Having a disciplined prayer life is essential if we want to establish and maintain a relationship with God. Prayer is the act of momentarily forgetting the world in order to put our mind on God. It is a decision to leave everything else behind so that, even if for a moment, we may seek union with our creator, to spend time with him, and to get to know him. 

While God is constantly reaching out for us whether we know it or not, it is up to us to reach back to make the connection. We cannot manufacture grace or salvation through effort, but we can develop a relationship with the source of grace and the giver of salvation. We have to do some of the work.

By setting aside time for God, we are telling him that he is important to us, that our relationship with him matters. This will mean that other things are going to have to wait. If our relationship with God is our priority, we must act like it. 
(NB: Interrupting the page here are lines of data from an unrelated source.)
-- ==== Sys2Proof/Machine/Params.lean ====
section
/-! DEFINITION. The two parameters of 00_scope R6 whose values rest on less than the source's words: the font table (log entry 2)
and the collision rule (log entry 3). -/

namespace Sys2Proof.Machine

/-- `FONT_GLYPHS`, the default table of 10_state R33. PRESUMED: the spec takes its bytes from general knowledge (log entry 2). -/
def fontGlyphs : List Byte :=
  [0xF0, 0x90, 0x90, 0x90, 0xF0,
   0x20, 0x60, 0x20, 0x20, 0x70,
   0xF0, 0x10, 0xF0, 0x80, 0xF0,
   0xF0, 0x10, 0xF0, 0x10, 0xF0,
   0x90, 0x90, 0xF0, 0x10, 0x10,
   0xF0, 0x80, 0xF0, 0x10, 0xF0,
   0xF0, 0x80, 0xF0, 0x90, 0xF0,
   0xF0, 0x10, 0x20, 0x40, 0x40] ++
  [0xF0, 0x90, 0xF0, 0x90, 0xF0,
   0xF0, 0x90, 0xF0, 0x10, 0xF0,
   0xF0, 0x90, 0xF0, 0x90, 0x90,
   0xE0, 0x90, 0xE0, 0x90, 0xE0,
   0xF0, 0x80, 0x80, 0x80, 0xF0,
   0xE0, 0x90, 0x90, 0x90, 0xE0,
   0xF0, 0x80, 0xF0, 0x80, 0xF0,
   0xF0, 0x80, 0xF0, 0x80, 0x80]

/-- `COLLISION_RULE` for this hardware (40_display R103, 92_eei_decisions D11; log entry 3). -/
def collisionRule : CollisionRule := .oldSet

end Sys2Proof.Machine
end

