-- ==== Sys2Proof/Machine/IndexMemory.lean ====
section
/-! DEFINITION. The index register and memory instructions (43_index_memory). None changes `I` but the three that set it. -/

namespace Sys2Proof.Machine

/-- `LD I, nnn` (43_index_memory R170). -/
def execLdI (nnn : Addr) (s : State) : Result := .next (advance (setI (zextAddr nnn) s))

/-- `ADD I, Vx`, no flag (43_index_memory R171). -/
def execAddI (x : Nibble) (s : State) : Result := .next (advance (setI (indexSum s.i (reg x s)) s))

/-- `LD F, Vx` (43_index_memory R172). -/
def execLdF (x : Nibble) (s : State) : Result := .next (advance (setI (glyphAddress (reg x s)) s))

/-- The stores of FX33 and FX55 at `I` upward for the instruction `i`: where one is refused the earlier bytes stay, and the
error names the refused address (60_exceptions R212). -/
def storeThrough (i : Instr) (bytes : List Byte) (s : State) : Result :=
  match storeBytes (effectiveAddress s 0) bytes s.mem with
  | (m, none) => .next (advance (setMem m s))
  | (m, some bad) => trap .outOfBounds i (some bad) (setMem m s)

/-- `LD B, Vx` (43_index_memory R173). -/
def execLdB (x : Nibble) (s : State) : Result := storeThrough (.ldB x) (bcdDigits (reg x s)) s

/-- `LD [I], Vx` (43_index_memory R174). -/
def execLdMemRegs (x : Nibble) (s : State) : Result := storeThrough (.ldMemRegs x) (regsThrough x s) s

/-- `LD Vx, [I]` (43_index_memory R175): one block read before any register is written. -/
def execLdRegsMem (x : Nibble) (s : State) : Result :=
  match readBlock s.mem (effectiveAddress s 0) (blockLength x) with
  | .error bad => trap .readOutOfRange (.ldRegsMem x) (some bad) s
  | .ok bytes => .next (advance (setRegsFrom 0 bytes s))

end Sys2Proof.Machine
end

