/-- `LD B, Vx` (43_index_memory R173): three digits where all three addresses pass the guard; nothing written and the error where
the first is below `PROG_BASE`; the digits that fit and the error where they run off the end of memory. -/
def Obligations.LdBStoresDigitsOrFaults : Prop :=
  ∀ (x : Nibble) (s : State) (a : Nat), s.mem.wf = true → effectiveAddress s 0 = a →
    decodeWord (0xF#4 ++ x ++ 0x33#8) = .ok (.ldB x) ∧
      (Config.progBase ≤ a → a + 3 ≤ Config.memSize →
        ∃ t, exec (.ldB x) s = .next t ∧ (readByte t.mem a).toNat = (reg x s).toNat / 100 ∧
          (readByte t.mem (a + 1)).toNat = (reg x s).toNat / 10 % 10 ∧
          (readByte t.mem (a + 2)).toNat = (reg x s).toNat % 10 ∧ SameMemoryOutside a (a + 3) s t ∧ t.pc = s.pc + 2 ∧
          OnlyMemoryAndPc s t) ∧
      (a < Config.progBase →
        exec (.ldB x) s = .next
          { s with status := .faulted ⟨.outOfBounds, some (0xF#4 ++ x ++ 0x33#8), s.pc, some a⟩ }) ∧
      (Config.memSize < a + 3 →
        ∃ t, exec (.ldB x) s = .next t ∧
          t.status = .faulted ⟨.outOfBounds, some (0xF#4 ++ x ++ 0x33#8), s.pc, some (max a Config.memSize)⟩ ∧
          (a < Config.memSize → (readByte t.mem a).toNat = (reg x s).toNat / 100) ∧
          (a + 1 < Config.memSize → (readByte t.mem (a + 1)).toNat = (reg x s).toNat / 10 % 10) ∧
          SameMemoryOutside a Config.memSize s t ∧ t.pc = s.pc ∧ SameRegs s t ∧ t.i = s.i ∧ SameStack s t ∧
          SameTimers s t ∧ SameScreen s t ∧ t.loaded = s.loaded ∧ t.started = s.started ∧ SameInputs s t)

/-- `LD [I], Vx` (43_index_memory R174): `V0` to `Vx` in ascending order, with the same three outcomes as `LD B`. -/
def Obligations.LdMemRegsStoresOrFaults : Prop :=
  ∀ (x : Nibble) (s : State) (a : Nat), s.mem.wf = true → effectiveAddress s 0 = a →
    decodeWord (0xF#4 ++ x ++ 0x55#8) = .ok (.ldMemRegs x) ∧
      (Config.progBase ≤ a → a + x.toNat + 1 ≤ Config.memSize →
        ∃ t, exec (.ldMemRegs x) s = .next t ∧
          (∀ k : Nibble, k.toNat ≤ x.toNat → readByte t.mem (a + k.toNat) = reg k s) ∧
          SameMemoryOutside a (a + x.toNat + 1) s t ∧ t.pc = s.pc + 2 ∧ OnlyMemoryAndPc s t) ∧
      (a < Config.progBase →
        exec (.ldMemRegs x) s = .next
          { s with status := .faulted ⟨.outOfBounds, some (0xF#4 ++ x ++ 0x55#8), s.pc, some a⟩ }) ∧
      (Config.memSize < a + x.toNat + 1 →
        ∃ t, exec (.ldMemRegs x) s = .next t ∧
          t.status = .faulted ⟨.outOfBounds, some (0xF#4 ++ x ++ 0x55#8), s.pc, some (max a Config.memSize)⟩ ∧
          (∀ k : Nibble, k.toNat ≤ x.toNat → a + k.toNat < Config.memSize →
            readByte t.mem (a + k.toNat) = reg k s) ∧
          SameMemoryOutside a Config.memSize s t ∧ t.pc = s.pc ∧ SameRegs s t ∧ t.i = s.i ∧ SameStack s t ∧
          SameTimers s t ∧ SameScreen s t ∧ t.loaded = s.loaded ∧ t.started = s.started ∧ SameInputs s t)

/-- `LD Vx, [I]` (43_index_memory R175): `V0` to `Vx` from memory, or, where the block leaves memory, the error and no register
written. -/
def Obligations.LdRegsMemLoadsOrFaults : Prop :=
  ∀ (x : Nibble) (s : State),
    decodeWord (0xF#4 ++ x ++ 0x65#8) = .ok (.ldRegsMem x) ∧
      (s.i.toNat + x.toNat < Config.memSize →
        ∃ t, exec (.ldRegsMem x) s = .next t ∧
          (∀ k : Nibble, k.toNat ≤ x.toNat → reg k t = readByte s.mem (s.i.toNat + k.toNat)) ∧
          (∀ k : Nibble, x.toNat < k.toNat → reg k t = reg k s) ∧ t.pc = s.pc + 2 ∧ OnlyRegsAndPc s t) ∧
      (Config.memSize ≤ s.i.toNat + x.toNat →
        exec (.ldRegsMem x) s = .next
          { s with
            status := .faulted ⟨.readOutOfRange, some (0xF#4 ++ x ++ 0x65#8), s.pc, some (max s.i.toNat Config.memSize)⟩ })

/-! ### Timers, keyboard and class 0xE (44_timers_keyboard) -/

/-- `LD Vx, DT` (44_timers_keyboard R190). -/
def Obligations.LdVxDtReadsTimer : Prop :=
  ∀ (x : Nibble) (s : State),
    decodeWord (0xF#4 ++ x ++ 0x07#8) = .ok (.ldVxDt x) ∧
      ∃ t, exec (.ldVxDt x) s = .next t ∧ reg x t = s.dt ∧ t.pc = s.pc + 2 ∧ SameRegsBut [x] s t ∧ OnlyRegsAndPc s t

/-- `LD DT, Vx` and `LD ST, Vx`, each leaving the other timer as it was (44_timers_keyboard R191, R192). -/
def Obligations.TimersAreSetFromRegister : Prop :=
  ∀ (x : Nibble) (s : State),
    decodeWord (0xF#4 ++ x ++ 0x15#8) = .ok (.ldDt x) ∧ decodeWord (0xF#4 ++ x ++ 0x18#8) = .ok (.ldSt x) ∧
      ∃ t u, exec (.ldDt x) s = .next t ∧ exec (.ldSt x) s = .next u ∧
        (t.dt = reg x s ∧ t.st = s.st ∧ t.pc = s.pc + 2 ∧ OnlyTimersAndPc s t) ∧
        u.st = reg x s ∧ u.dt = s.dt ∧ u.pc = s.pc + 2 ∧ OnlyTimersAndPc s u

/-- `LD Vx, K`, the STEP: the block waits, and nothing else changes (44_timers_keyboard R193). -/
def Obligations.LdVxKSuspends : Prop :=
  ∀ (x : Nibble) (s : State),
    decodeWord (0xF#4 ++ x ++ 0x0A#8) = .ok (.ldVxK x) ∧
      ∃ t, exec (.ldVxK x) s = .next t ∧ t.status = .waitKey x ∧ t.pc = s.pc ∧ SameRegs s t ∧ t.i = s.i ∧ SameStack s t ∧
        SameTimers s t ∧ SameMemory s t ∧ SameScreen s t ∧ t.loaded = s.loaded ∧ t.started = s.started ∧ SameInputs s t

/-- Class 0xE: every word of it takes the error `Unimplemented`, and nothing but the status changes (44_timers_keyboard R195). -/
def Obligations.ClassETakesUnimplemented : Prop :=
  ∀ (nnn : Addr) (s : State),
    decodeWord (0xE#4 ++ nnn) = .ok (.classE nnn) ∧
      exec (.classE nnn) s = .next { s with status := .faulted ⟨.unimplemented, some (0xE#4 ++ nnn), s.pc, none⟩ }

/-- KEY_PRESS completes a pending `LD Vx, K`, and otherwise changes nothing (44_timers_keyboard R194). -/
def Obligations.KeyPressCompletesTheWait : Prop :=
  ∀ (key : Nibble) (s : State),
    (∀ x, s.status = .waitKey x →
      ∃ t, applyEvent (.keyPress key) s = .next t ∧ (reg x t).toNat = key.toNat ∧ t.pc = s.pc + 2 ∧ t.status = .running ∧
        SameRegsBut [x] s t ∧ t.i = s.i ∧ SameStack s t ∧ SameTimers s t ∧ SameMemory s t ∧ SameScreen s t ∧
        t.loaded = s.loaded ∧ t.started = s.started ∧ SameInputs s t) ∧
      ((∀ x, s.status ≠ .waitKey x) → applyEvent (.keyPress key) s = .next s)

/-- The wait is left only by KEY_PRESS or RESET, and keeps everything but what TIMER_TICK counts and DIRTY_CLEAR clears
(60_exceptions R224, 44_timers_keyboard R193). -/
def Obligations.WaitIsLeftOnlyByKeyOrReset : Prop :=
  ∀ (s t : State) (x : Nibble) (e : HostEvent), s.status = .waitKey x → s.started = true → e ≠ .reset →
    (∀ key, e ≠ .keyPress key) → applyEvent e s = .next t →
    t.status = .waitKey x ∧ t.pc = s.pc ∧ SameRegs s t ∧ t.i = s.i ∧ SameStack s t ∧ SameMemory s t ∧ t.fb = s.fb ∧
      (e ≠ .timerTick → SameTimers s t) ∧ (e ≠ .dirtyClear → t.dirty = s.dirty) ∧ t.loaded = s.loaded ∧ t.started = s.started

/-! ### The host's events (60_exceptions R220, 20_memory R61, 70_reset_and_hazards R240) -/

/-- LOAD, where it is enabled: copied in full from `PROG_BASE`, past the write guard, or, where it does not fit, refused whole with
the reply `CapacityExceeded` and nothing changed (20_memory R61, R62). -/
def Obligations.LoadCopiesInFullOrFails : Prop :=
  ∀ (image : List Byte) (s : State), s.mem.wf = true → s.loaded = false → s.started = false →
    (image.length ≤ 3584 →
      eventReply (.load image) s = .ok ∧
        ∃ t, applyEvent (.load image) s = .next t ∧
          (∀ k, k < image.length → readByte t.mem (Config.progBase + k) = image.getD k 0) ∧
          SameMemoryOutside Config.progBase (Config.progBase + image.length) s t ∧ t.loaded = true ∧
          t.started = false ∧ t.status = s.status ∧ t.pc = s.pc ∧ SameRegs s t ∧ t.i = s.i ∧ SameStack s t ∧
          SameTimers s t ∧ SameScreen s t ∧ SameInputs s t) ∧
      (3584 < image.length →
        eventReply (.load image) s = .capacityExceeded ∧ applyEvent (.load image) s = .next s)

/-- Where the host's list names an event that is not enabled, the model stops, by name, and nowhere else: a STEP in `WAIT_KEY` and a
LOAD after a LOAD or a STEP. With no event pending a block that waits or has faulted stays as it is. These stops and the empty
list's meaning are the model's choices (log entries 5 to 8); that these events are not enabled is the spec's (60_exceptions
R220). -/
def Obligations.OnlyEventsNotEnabledStop : Prop :=
  ∀ s : State,
    (∀ x, s.status = .waitKey x →
        (∀ r, applyEvent (.step r) s = .fault .stepNotEnabled) ∧ (s.host = [] → step s = .next s)) ∧
      (∀ rec, s.status = .faulted rec → s.host = [] → step s = .next s) ∧
      (∀ image, s.loaded = true ∨ s.started = true → applyEvent (.load image) s = .refused .loadNotEnabled) ∧
      ∀ e, (∀ t, applyEvent e s ≠ .next t) →
        ((∃ r, e = .step r) ∧ ∃ x, s.status = .waitKey x) ∨
          ((∃ image, e = .load image) ∧ (s.loaded = true ∨ s.started = true))

/-- TIMER_TICK, in every status: each timer down by one, stopping at zero (60_exceptions R218). -/
def Obligations.TimerTickCountsBothDown : Prop :=
  ∀ s : State, ∃ t, applyEvent .timerTick s = .next t ∧ t.dt.toNat = s.dt.toNat - 1 ∧ t.st.toNat = s.st.toNat - 1 ∧
    t.pc = s.pc ∧ OnlyTimersAndPc s t

/-- Every value that 70_reset_and_hazards R240 gives at reset; the font table is the parameter `fontGlyphs`. -/
def HasResetValues (t : State) : Prop :=
  (∀ r, reg r t = 0) ∧ t.i = 0 ∧ (∀ (k : Nat) (h : k < Config.stackDepth), t.stack[k] = 0) ∧ t.sp.val = 0 ∧ t.dt = 0 ∧
    t.st = 0 ∧ (∀ d, d < 80 → readByte t.mem (0x50 + d) = fontGlyphs.getD d 0) ∧
    (∀ a, (a < 0x50 ∨ 0xA0 ≤ a) → readByte t.mem a = 0) ∧ (∀ px py, pix t.fb px py = false) ∧ t.dirty = false ∧
    t.pc.toNat = 0x200 ∧ t.status = .running ∧ t.loaded = false ∧ t.started = false

/-- RESET, from any state, and the machine's start: every piece of state at its reset value (70_reset_and_hazards R240). -/
def Obligations.ResetGivesEveryValue : Prop :=
  HasResetValues State.reset ∧ ∀ s : State, ∃ t, applyEvent .reset s = .next t ∧ HasResetValues t

/-- The renderer's and the host's reads change nothing and answer the state; DIRTY_CLEAR clears the flag alone; and a STEP answers
ok, or the record of the error it ends in (60_exceptions R220, R223). That a STEP in `FAULTED` answers the record that stands
there, and one that suspends answers ok, are the model's readings (log entry 18). -/
def Obligations.ReadsAnswerAndChangeNothing : Prop :=
  ∀ s : State,
    (applyEvent .readDirty s = .next s ∧ eventReply .readDirty s = .dirty s.dirty) ∧
      (applyEvent .snapshot s = .next s ∧ eventReply .snapshot s = .grid s.fb) ∧
      (applyEvent .readStatus s = .next s ∧ eventReply .readStatus s = .status s.status) ∧
      applyEvent .dirtyClear s = .next { s with dirty := false } ∧
      (∀ r t, s.status = .running → applyEvent (.step r) s = .next t →
        ((∀ rec, t.status ≠ .faulted rec) → eventReply (.step r) s = .ok) ∧
          ∀ rec, t.status = .faulted rec → eventReply (.step r) s = .error rec) ∧
      ∀ r rec, s.status = .faulted rec → eventReply (.step r) s = .error rec

/-- The host's list is served oldest first, one event a step. The list is the model's own (log entry 6). -/
def Obligations.HostEventsComeOldestFirst : Prop :=
  ∀ (s : State) (e : HostEvent) (later : List HostEvent), s.host = e :: later →
    step s = applyEvent e { s with host := later }

/-! ### Invariants of every step -/

/-- The canonical form of memory is kept by every step. -/
def Obligations.StepKeepsMemoryCanonical : Prop :=
  ∀ s t : State, MemoryCanonical s → step s = .next t → MemoryCanonical t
This is not easy to do. There are an infinite number of distractions in this life vying for us to choose them over God. When the world is not trying to get our attention, our own minds come up with things to worry about, to desire, or obsess over. It is as if we are wired for an inattention on God. 

This morning in prayer, for example, my daughter, my wife, and my phone were all trying to draw me away from God. None of it was malicious, except maybe the phone. I’m becoming ever more convinced that my phone and everything it represents it a tool of the devil, but I digress. 

My daughter and my wife were not even trying to get my attention. I do my best to take care of them and, in turn, they try to respect my prayer time. It’s just that I could hear them getting ready for school and work, respectively, and my mind started to wander away from God and toward what I could do to help them or to get involved with their interactions. 

They didn’t even need my help. I had already made breakfast for my daughter and her lunch was made the night before. She was fully dressed and everything was packed for school. My wife was simply doing her own thing and getting herself ready for work. Everything was fine, but my mind insisted upon engaging with them which meant not being open to receive God’s quiet presence. 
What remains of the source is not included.